If only she could! But she knew what Zen’s appearance portended. He thought he had been so clever, apparently talking about Leonardo and Naldino and Nestore, but she had seen right through him. The discovery of Leonardo’s body had clearly triggered a reinvestigation of all the circumstances surrounding Gaetano’s death. A new man had come along, insusceptible to the pressures that had been brought to bear on Inspector Boito, and much better informed about the affair with Leonardo, and he had instantly realized the truth. It was all very well to say that he was powerless while she remained in Switzerland, but she couldn’t stay at the hotel for ever. And the moment she returned home, he would be watching and waiting, biding his time. They might even arrest her at the frontier. What would she get? Twenty-five years? A life sentence. She would die in prison.

From the room below the music drifted up again, the same theme, but this time taken up by the whole orchestra. Below, the splayed paving stones of the courtyard glowed up at her. ‘ Und die Seele unbewacht will in freien Flugen schweben…’ She’d understood that die Seele meant l’anima, the soul, and then there was something about flying, but she’d never understood unbewacht. And when she’d asked her mother, she had started to weep and then said, ‘It means unwatched, unsupervised, without anyone to tell you what to do or say or feel or how to behave or anything else. It means to be at perfect liberty, free at last.’

At the time, this outburst had just made the idea more problematic, not to mention threatening in some sense, as though a taboo had been broken.
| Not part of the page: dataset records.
/-- R92: DB_EDGE clears `EIFG` and restarts the timer from zero; a detected edge selects it whether the timer was idle or
running and even on the tick that would have been the expiry; `ARM` is not written. -/
def Obligations.EdgeRestartsTheTimer : Prop :=
  (∀ (s : State) (trun l m : Bit), Ready s →
    exec (.dbEdge trun l m) s =
      .next { s with EIFG := false, TCNT := 0, TRUN := true, sig := { s.sig with ev := 0b00#2 } }) ∧
  (∀ s : State, (∃ trun l m, decodeDbsel (dbsel s) = .edge trun l m) ↔ s.sig.det = true)

/-- R93: on a tick of a running window that is not its last, DB_COUNT adds one to `TCNT`, which stays at most `N - 1` and
within `TIMER_W` bits; with `N = 1` it never runs. -/
def Obligations.CountOperation : Prop :=
  (∀ (s : State) (m : Bit), Ready s → s.TCNT + 1 < s.cfg.N →
    exec (.dbCount m) s = .next { s with TCNT := s.TCNT + 1, sig := { s.sig with ev := 0b00#2 } } ∧
    s.TCNT + 1 ≤ s.cfg.N - 1 ∧ s.TCNT + 1 < 2 ^ s.cfg.TIMER_W) ∧
  (∀ s : State, (∃ m, decodeDbsel (dbsel s) = .count m) ↔ s.sig.det = false ∧ s.TRUN = true ∧ s.TCNT + 1 < s.cfg.N) ∧
  (∀ (s : State) (m : Bit), s.cfg.N = 1 → decodeDbsel (dbsel s) ≠ .count m)

/-- R94, R96: DB_EXPIRE_CONFIRM stops the timer, flips the armed edge and classifies the transition by the edge that was
armed; it is selected with no edge, on the window's last tick, when the sampled level is the armed one. With
`EMIT_RELEASE = 0` a confirmed release flips `ARM` and emits nothing. -/
def Obligations.ConfirmOperation : Prop :=
  (∀ s : State, Ready s →
    exec .dbExpireConfirm s = .next { s with
      TIFG := false, TRUN := false, TCNT := 0, ARM := !s.ARM
      sig := { s.sig with
        ev := if s.ARM = s.cfg.ACT then 0b01#2 else if s.cfg.EMIT_RELEASE then 0b10#2 else 0b00#2 } }) ∧
  (∀ s : State, decodeDbsel (dbsel s) = .expireConfirm ↔
    s.sig.det = false ∧ s.TRUN = true ∧ s.cfg.N ≤ s.TCNT + 1 ∧ s.sig.pin = s.ARM)

/-- R95: DB_EXPIRE_REJECT stops the timer, emits nothing and leaves `ARM`; it is selected on the window's last tick when
the level disagrees. After the tick that ran it, the next transition in the armed direction is detected. -/
def Obligations.RejectOperation : Prop :=
  (∀ s : State, Ready s →
    exec .dbExpireReject s = .next { s with
      TIFG := false, TRUN := false, TCNT := 0, sig := { s.sig with ev := 0b00#2 } }) ∧
  (∀ s : State, decodeDbsel (dbsel s) = .expireReject ↔
    s.sig.det = false ∧ s.TRUN = true ∧ s.cfg.N ≤ s.TCNT + 1 ∧ s.sig.pin ≠ s.ARM) ∧
  (∀ (s t : State) (pin : Bit), Inv s → debounceOp s pin = .expireReject → tickWith (pinWord pin) s = .next t →
    t.ARM = s.ARM ∧ t.EVT = Event.NONE ∧ detects t t.ARM = true)

/-- R90: of the debounce operations only DB_EXPIRE_CONFIRM gives an event code other than NONE, and no operation of a tick
ever gives the reserved code. -/
def Obligations.OnlyConfirmEmits : Prop :=
  (∀ (op : DbOp) (s t : State), exec op.toInstr s = .next t → t.sig.ev ≠ Event.NONE → op = .expireConfirm) ∧
  (∀ s : State, (debouncePhase s).sig.ev ≠ Event.RESERVED) ∧
  (∀ (s t : State) (pin : Bit), exec (tickInstr pin) s = .next t → t.fault = none → t.EVT ≠ Event.NONE →
    debounceOp s pin = .expireConfirm)

/-! ### Duty operations -/

/-- R103, R108: DM_HOLD writes nothing; DM_RELEASE turns the indicator off and touches nothing else. The event code
selects them, `fits` ignored. With `EMIT_RELEASE = 0` no tick runs DM_RELEASE, so `IND` stays 1 once it is 1. -/
def Obligations.HoldAndReleaseOperations : Prop :=
  (∀ (s : State) (f : Bit), Ready s →
    exec (.dmHold f) s = .next s ∧ exec (.dmRelease f) s = .next { s with IND := false }) ∧
  (∀ s : State,
    ((∃ f, decodeDmsel (dmsel s) = .hold f) ↔ s.sig.ev = 0b00#2) ∧
    ((∃ f, decodeDmsel (dmsel s) = .release f) ↔ s.sig.ev = 0b10#2)) ∧
  (∀ (s : State) (pin f : Bit), s.cfg.EMIT_RELEASE = false →
    decodeDmsel (dmsel (debouncePhase (edgePhase (s.setPin pin)))) ≠ .release f) ∧
  (∀ (s t : State) (pin : Bit), s.cfg.EMIT_RELEASE = false → exec (tickInstr pin) s = .next t → s.IND = true →
    t.IND = true)

/-- R104, R105, R106: a press whose sum is at most `CEILING` (equal steps, it does not wrap) raises the duty by `STEP`,
enables the output, lights the indicator and toggles `TOG`; the new duty is at most `PERIOD` and within `DUTY_W` bits. -/
def Obligations.PressStepOperation : Prop :=
  (∀ s : State, Ready s → s.DUTY + s.cfg.STEP ≤ s.cfg.CEILING →
    exec .dmPressStep s =
      .next { s with DUTY := s.DUTY + s.cfg.STEP, OEN := true, IND := true, TOG := !s.TOG } ∧
    s.DUTY + s.cfg.STEP ≤ s.cfg.PERIOD ∧ s.DUTY + s.cfg.STEP < 2 ^ s.cfg.DUTY_W) ∧
  (∀ s : State, decodeDmsel (dmsel s) = .pressStep ↔ s.sig.ev = 0b01#2 ∧ s.DUTY + s.cfg.STEP ≤ s.cfg.CEILING)

/-- R105, R107, R155: a press that would pass the ceiling resets the duty to 0 and performs both disablement actions, under
either strategy; it lights the indicator and toggles `TOG` too. With `CEILING < STEP` every press from 0 wraps, with
`D0 > CEILING` a press from `D0` does, and of the duty operations only this one disables the output. -/
def Obligations.PressWrapOperation : Prop :=
  (∀ s : State, Ready s →
    exec .dmPressWrap s =
      .next { s with DUTY := 0, OEN := false, PLAT := false, IND := true, TOG := !s.TOG }) ∧
  (∀ s : State, decodeDmsel (dmsel s) = .pressWrap ↔ s.sig.ev = 0b01#2 ∧ s.cfg.CEILING < s.DUTY + s.cfg.STEP) ∧
  (∀ s : State, s.sig.ev = 0b01#2 → s.DUTY = 0 → s.cfg.CEILING < s.cfg.STEP → decodeDmsel (dmsel s) = .pressWrap) ∧
  (∀ s : State, s.sig.ev = 0b01#2 → s.DUTY = s.cfg.D0 → s.cfg.CEILING < s.cfg.D0 →
    decodeDmsel (dmsel s) = .pressWrap) ∧
  (∀ (op : DmOp) (s t : State), exec op.toInstr s = .next t → s.OEN = true → t.OEN = false → op = .pressWrap)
Nor had she really understood what die Seele meant, except as an ideal version of herself, with better hair and none of the acne and period pains and the fat which had been quite a big problem at the time, although it had turned out all right later on. And she certainly hadn’t understood unbewacht. Watched over was exactly what she had so desperately wanted to be, and particularly when she was asleep, except that her parents weren’t up to the job. Her mother’s tears had been the final proof of that.

It occurred to her for the first time that in her marriage to Gaetano, and even perhaps her affair with Leonardo, she had merely been replaying the hand of cards that her parents had been dealt, as if to prove to them posthumously that it could after all have been a winner.

She leant over the balcony, gazing down at the paving stones spread out like interlocking angels’ wings. Unbewacht. She understood the word now all right, and she understood Seele and she understood her mother. She also understood, and it was perhaps her supreme moment, that this understanding had come too late, not as an epiphany but an epitaph.